This isn't made up, I've seen it happen:
I've started the next batch of interface changes here (on the left), trying to provide easier access to recent stuff as well as provide more links to nearby log entries on the archive pages. In addition, I've changed the Amazon sponsor spot to enable searches directly from here. Comments welcome.
A while ago, RobotWisdom had this pointer to some excerpts from Terry Gilliam's new book, Gilliam on Gilliam (coming out in May). Some choice quotes:
- The life of Gilliam [Telegraph]
I chose the [Monty Python] theme music. Roger Last at the BBC kept bringing in different music, and there was an album of Sousa marches, which I've always loved. When I heard Liberty Bell, I knew that was it: it made a great start, just bouncing along.
On The Holy Grail, within two weeks of the first shot, the National Trust took away all the castles we'd chosen. Their line was that they feared we wouldn't respect the dignity of the fabric of the buildings. // These were places where the most awful tortures had been practised, where terrible crimes had been committed, and now they were going to collapse because some comedians had come along.

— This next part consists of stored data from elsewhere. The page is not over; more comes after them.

/-! ## Checks (R170, R171, R174) -/

/-- A parameter field: zero where the mode does not use it, not zero where it does. -/
def paramCheck (c : Cmd) (off n : Nat) (used : Bool) : Checks :=
  if used then failLen (c.f off n = 0) off else mustZero c.pkt off n

/-- The checks of the parameter block at `o`; Q at 0x10, K at 0x40. SEG_EN together with PAGED, PAGED where the command may not page, and
bits [63:48] of SEG_ADDR or SEQ_LIST end with BAD_RESERVED (DESIGN CHOICE, log 63). -/
def attnChecks (s : State) (c : Cmd) (o : Nat) (mayPage : Bool) : Checks :=
  let a := attnP c.pkt o
  let q := tdAt c.pkt 0x10; let k := tdAt c.pkt 0x40
  let fl := c.f (o + 1) 1
  let tk := if a.paged then 0 else k.e 1
  Checks.all [failRsv (4 < a.mode) o, failRsv (3 < fl ∨ (¬ mayPage ∧ a.paged) ∨ (a.paged ∧ a.seg)) (o + 1), mustZero c.pkt (o + 2) 2,
    paramCheck c (o + 4) 4 true, paramCheck c (o + 8) 4 (a.mode = 2 ∨ a.mode = 4), paramCheck c (o + 0xC) 4 (a.mode = 3 ∨ a.mode = 4),
    (if a.mode = 0 then mustZero c.pkt (o + 0x10) 4 else {}),
    paramCheck c (o + 0x18) 8 a.seg, paramCheck c (o + 0x20) 8 (mayPage ∧ a.paged),
    failLen (a.seg ∧ ¬ a.paged ∧ q.e 1 ≠ k.e 1) 0x50, failLen (a.seg ∧ a.qoff ≠ 0) (o + 0x14),
    (if a.seg then s.addrCheck .compute c (o + 0x18) 64 (4 * q.e 3 * q.e 1) else {}),
    (if mayPage ∧ a.paged then s.addrCheck .compute c (o + 0x20) 1 (8 * q.e 3) else {}),
    mustZero c.pkt (o + 0x28) 16,
    failLim (1048576 < tk) 0x50, failLim (1048576 < a.qoff + q.e 1) (o + 0x14)]

def fmt14 (f : Fmt) : Bool := decide (1 ≤ f.code ∧ f.code ≤ 4)
def fmt04 (f : Fmt) : Bool := decide (f.code ≤ 4)
def fmt02 (f : Fmt) : Bool := decide (f.code ≤ 2)

/-- A descriptor of four dimensions whose extents are given. -/
def shape4 (d : Td) (ext : List Nat) : Checks := Checks.app (failLen (d.rank ≠ 4) (d.off + 8)) (extMatch d ext)

/-- The shapes of Q, K and V (R170). -/
def qkvChecks (s : State) (c : Cmd) (paged : Bool) : Checks :=
  let q := tdAt c.pkt 0x10; let k := tdAt c.pkt 0x40; let v := tdAt c.pkt 0x70
  Checks.all [tdChecks c.pkt true fmt14 q, s.tdRange .compute q, failLen (q.rank ≠ 4) 0x18,
    failLen (q.e 0 ≠ 64 ∧ q.e 0 ≠ 128 ∧ q.e 0 ≠ 256) 0x1C,
    if paged then Checks.app (zeroTd c 0x40) (zeroTd c 0x70)
    else Checks.all [tdChecks c.pkt true fmt14 k, s.tdRange .compute k, tdChecks c.pkt true fmt14 v, s.tdRange .compute v,
      failLen (k.rank ≠ 4) 0x48, failLen (k.e 0 ≠ q.e 0) 0x4C, failLen (k.e 2 = 0 ∨ q.e 2 % k.e 2 ≠ 0) 0x54,
      failLen (k.e 3 ≠ q.e 3) 0x58, shape4 v k.ext]]

def checksAttnFwd (s : State) (c : Cmd) : Checks :=
  let q := tdAt c.pkt 0x10; let o := tdAt c.pkt 0xA0; let st := tdAt c.pkt 0xD0
  Checks.all [lenIs c 5, attnChecks s c 0x100 true, qkvChecks s c (attnP c.pkt 0x100).paged,
    tdChecks c.pkt false fmt04 o, s.tdRange .compute o, shape4 o q.ext,
    tdChecks c.pkt false (fun f => f = .fp32) st, s.tdRange .compute st, shape4 st (q.ext.set 0 2)]

def checksAttnBwd (s : State) (c : Cmd) : Checks :=
  let q := tdAt c.pkt 0x10; let k := tdAt c.pkt 0x40
  let o := tdAt c.pkt 0xA0; let dO := tdAt c.pkt 0xD0; let st := tdAt c.pkt 0x100
  let dq := tdAt c.pkt 0x130; let dk := tdAt c.pkt 0x160; let dv := tdAt c.pkt 0x190
  Checks.all [lenIs c 8, attnChecks s c 0x1C0 false, qkvChecks s c false,
    tdChecks c.pkt true fmt04 o, s.tdRange .compute o, shape4 o q.ext, tdChecks c.pkt true fmt04 dO, s.tdRange .compute dO, shape4 dO q.ext,
    tdChecks c.pkt true (fun f => f = .fp32) st, s.tdRange .compute st, shape4 st (q.ext.set 0 2),
    tdChecks c.pkt false fmt02 dq, s.tdRange .compute dq, shape4 dq q.ext, tdChecks c.pkt false fmt02 dk, s.tdRange .compute dk, shape4 dk k.ext,
    tdChecks c.pkt false fmt02 dv, s.tdRange .compute dv, shape4 dv k.ext]

/-! ## The pin and unpin steps (R181) -/

/-- The pin step of a paged ATTN_FWD (R181), then `k`: Tk of each batch and the pages pinned, unless it ends the command. SEQ_LIST, the
descriptors and the page tables are read here. Whether FMT, for which the rule names no counterpart, must be Q's format is a free choice of
the implementation (log 60). -/
def State.attnPin (s : State) (region : Nat) (c : Cmd) (k : State → State) : State :=
  let a := attnP c.pkt 0x100
  let q := tdAt c.pkt 0x10
  s.readingThen c.ref [(a.seqs, 8 * q.e 3)] (fun s =>
    s.withSeqs c.ref 0x120 ((List.range (q.e 3)).map (fun b => s.readMem (a.seqs + 8 * b) 8)) (fun s qs =>
      match (s.vec region).pool with
      | none => s.finish c.ref 0x0105 0x1C
      | some p =>
        if p.d ≠ q.e 0 then s.finish c.ref 0x0105 0x1C
        else if Config.pageFmtChecked && decide (p.fmt ≠ q.fmtc) then s.finish c.ref 0x0105 0x18
        else if p.hkv = 0 ∨ q.e 2 % p.hkv ≠ 0 then s.finish c.ref 0x0105 0x24
        else
          match qs.find? (fun x => (List.range x.entries).any (s.entryDropped x)) with
          | some x => s.finish c.ref 0x0401 x.dropped
          | none =>
            if qs.any (fun x => decide (1048576 < x.len)) then s.finish c.ref 0x0402 0x120
            else
              let pages := qs.map (fun x => (List.range x.entries).map (s.entryPage x))
              let t := pages.flatten.foldl (fun (t : State) n => t.pinPage p n) s
              k (t.modCmd c.ref (fun x => { x with work := .att (qs.map (·.len)) pages }))))

/-- The unpin step, at completion or when the command is abandoned. -/
def State.attnUnpin (s : State) (r : CmdRef) : State :=
  match s.cmd r, (s.vec (s.regionOf r.q)).pool with
  | some c, some p =>
    match c.work with
    | .att _ pages => (pages.flatten.foldl (fun (t : State) n => t.unpinPage p n) s).modCmd r (fun x => { x with work := .none })
    | _ => s
  | _, _ => s

/-! ## The computation (R173, R174) -/

/-- A sum of products over the elements of a head: the tree of R173. -/
def dot (xs ys : List Val) : Val × NumFlags :=
  let (ps, f) := zipAcc formAcc.mul xs ys
  let (v, g) := fixedTree formAcc.add 16 ps
  (v, f.or g)

/-- The group sum over keys or queries, g = 128. -/
def gsum128 (vs : List Val) : Val × NumFlags := gsum formAcc.add 128 vs

/-- exp of R173: the built-in table of slot 4. -/
def attnExp (x : Val) : Val × NumFlags := tblEval (builtinTable 4 false) x

/-- One score: scale × tree, or −∞ where the key is not visible. -/
def score (sc : Val) (q k : List Val) (vis : Bool) : Val × NumFlags :=
  if vis then accThen (dot q k) (fun v => formAcc.mul sc v) else (.inf true, {})

/-- The running values of one query row: m, l, o. -/
structure AttnRow where
  m : Val
  l : Val
  o : List Val
  n : Nat          -- keys of the tiles that ran
  fl : NumFlags

/-- One key tile of a query row: keys, values and visibility of its keys (R173). -/
def attnTile (sc : Val) (q : List Val) (a : AttnRow) (tile : List (List Val × List Val × Bool)) : AttnRow :=
  if tile.all (fun k => !k.2.2) then a
  else
    let (ss, f1) := gather (tile.map (fun k => score sc q k.1 k.2.2))
    let mt := ss.foldl Val.maxv a.m
    let minus := Val.inf true
    let (al, f2) := if a.m = minus then (.zero, {}) else if mt.same a.m then (.one, {}) else accThen (formAcc.sub a.m mt) attnExp
    let (ps, f3) := gather (ss.map (fun x => if x = minus then (.zero, {}) else accThen (formAcc.sub x mt) attnExp))
    let chain (old new : Val × NumFlags) : Val × NumFlags := let (v, f) := formAcc.add old.1 new.1; (v, (old.2.or new.2).or f)
    let (l, f4) := chain (formAcc.mul al a.l) (gsum128 ps)
    let (o, f5) := gather (a.o.zipIdx.map (fun p =>
      let (ws, g) := gather ((List.zip ps tile).map (fun t => formAcc.mul t.1 (t.2.2.1.getD p.2 .zero)))
      let (v, h) := chain (formAcc.mul al p.1) (gsum128 ws)
      (v, g.or h)))
    { m := mt, l := l, o := o, n := a.n + tile.length, fl := [f1, f2, f3, f4, f5].foldl NumFlags.or a.fl }

/-- A query row over its key tiles of 128 keys: out, m, l, keys run and flags (R173). -/
def attnRow (sc : Val) (d : Nat) (q : List Val) (keys : List (List Val × List Val × Bool)) : List Val × Val × Val × Nat × NumFlags :=
  let a := (chunksOf 128 keys.length keys).foldl (attnTile sc q)
    { m := .inf true, l := .zero, o := List.replicate d .zero, n := 0, fl := {} }
  if a.l.isZero then (List.replicate d .zero, .inf true, a.l, a.n, a.fl)
  else
    let (out, f) := gather (a.o.map (fun v => formAcc.div v a.l))
    (out, a.m, a.l, a.n, a.fl.or f)

/-- Tk and the pages of each batch that a paged command has pinned (R181). -/
def Cmd.pinned (c : Cmd) : List Nat × List (List Nat) := match c.work with | .att t p => (t, p) | _ => ([], [])

/-- The page that holds key `j` of batch `b` of a paged command. -/
def Cmd.pageOf (c : Cmd) (b j : Nat) : Nat := (c.pinned.2.getD b []).getD (j / 16) 0

/-- The key or value elements of key `j` of key-value head `h` in the pages (R177). -/
def State.pageElems (s : State) (c : Cmd) (p : Pool) (value : Bool) (h b j : Nat) : List Elem :=
  let f := (Fmt.ofCode p.fmt).getD .bf16
  let bytes := s.readMem (p.elemAt (c.pageOf b j) value h (j % 16) 0) (p.d * p.elem)
  (List.range p.d).map (fun i => f.decodeAt bytes p.d i .one)

/-- The key and value vectors of key `j` of key-value head `h`, batch `b`, from K and V or from the pages (R177). -/
def State.kvOf (s : State) (c : Cmd) (pool : Option Pool) (h b j : Nat) : List Val × List Val :=
  match pool with
  | some p => ((s.pageElems c p false h b j).map (·.val), (s.pageElems c p true h b j).map (·.val))
  | none => ((s.rowElems c (tdAt c.pkt 0x40) j h b).map (·.val), (s.rowElems c (tdAt c.pkt 0x70) j h b).map (·.val))

/-- Spans of memory that a paged command reads for its keys. -/
def Cmd.pageSpans (c : Cmd) (p : Pool) : List (Nat × Nat) := c.pinned.2.flatten.map (fun n => (p.base + n * p.pb, p.pb))

/-- Counts the elements of keys and values that a paged command reads from its pages (R191). -/
def State.countPages (s : State) (r : CmdRef) (c : Cmd) (p : Pool) : State :=
  c.pinned.1.zipIdx.foldl (fun (t : State) x => (List.range p.hkv).foldl (fun (t : State) h => (List.range x.1).foldl (fun (t : State) j =>
    t.modCmd r (fun y => y.countElems ((Fmt.ofCode p.fmt).getD .bf16)
      (s.pageElems c p false h x.2 j ++ s.pageElems c p true h x.2 j))) t) t) s

/-- ATTN_FWD on its operands (R173): keys and values from K and V, or from the pages of `pool`. -/
def State.attnRun (s : State) (r : CmdRef) (c : Cmd) (pool : Option Pool) : State :=
  let region := s.regionOf r.q
  let a := attnP c.pkt 0x100
  let q := tdAt c.pkt 0x10; let k := tdAt c.pkt 0x40; let v := tdAt c.pkt 0x70; let o := tdAt c.pkt 0xA0; let st := tdAt c.pkt 0xD0
  let hkv := match pool with | some p => p.hkv | none => k.e 2
  let src := s
  let s := s.countOperand r q
  let s := match pool with
    | some p => s.countPages r c p
    | none => (s.countOperand r k).countOperand r v
  let (s, fl, n) := q.rows.foldl (fun (x : State × NumFlags × Nat) ix =>
    let (i, h, b) := ix
    let tk := match pool with | some _ => c.pinned.1.getD b 0 | none => k.e 1
    let qs := (src.rowElems c q i h b).map (·.val)
    let keys := (List.range tk).map (fun j =>
      let (kk, vv) := src.kvOf c pool (h / (q.e 2 / hkv)) b j
      (kk, vv, src.visible a (q.e 1) b i j))
    let (out, m, l, n, f) := attnRow a.scale (q.e 0) qs keys
    let (u, g) := x.1.writeRow r c o i h b out
    let (u, g2) := u.writeRow r c { st with ovp := 2 } i h b [m, l]
    -- a row with no visible key sets no flag
    (u, if n = 0 then x.2.1 else x.2.1.or ((f.or g).or g2), x.2.2 + n)) (s, {}, 0)
  ((s.orFlags .ATT_NUMFLAGS region fl).account r (fun x => { x with attMacs := x.attMacs + 2 * q.e 0 * n })).finish r 0 0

[on Life of Brian] We worked very hard not to blaspheme ... yes, Jesus is up there giving the Sermon on the Mount, and it's the guys at the back who are getting it wrong. I thought we were really clever about this, but we still got lambasted.
I'm sure I did the right thing, originally, getting away from America, coming to England and working completely outside the Hollywood system. But now that I've allowed myself to put one foot back in, I'm really torn between these two worlds. And it's the English or European side that's flagging, because I'm so determined to prove to Hollywood that things they don't believe in are possible.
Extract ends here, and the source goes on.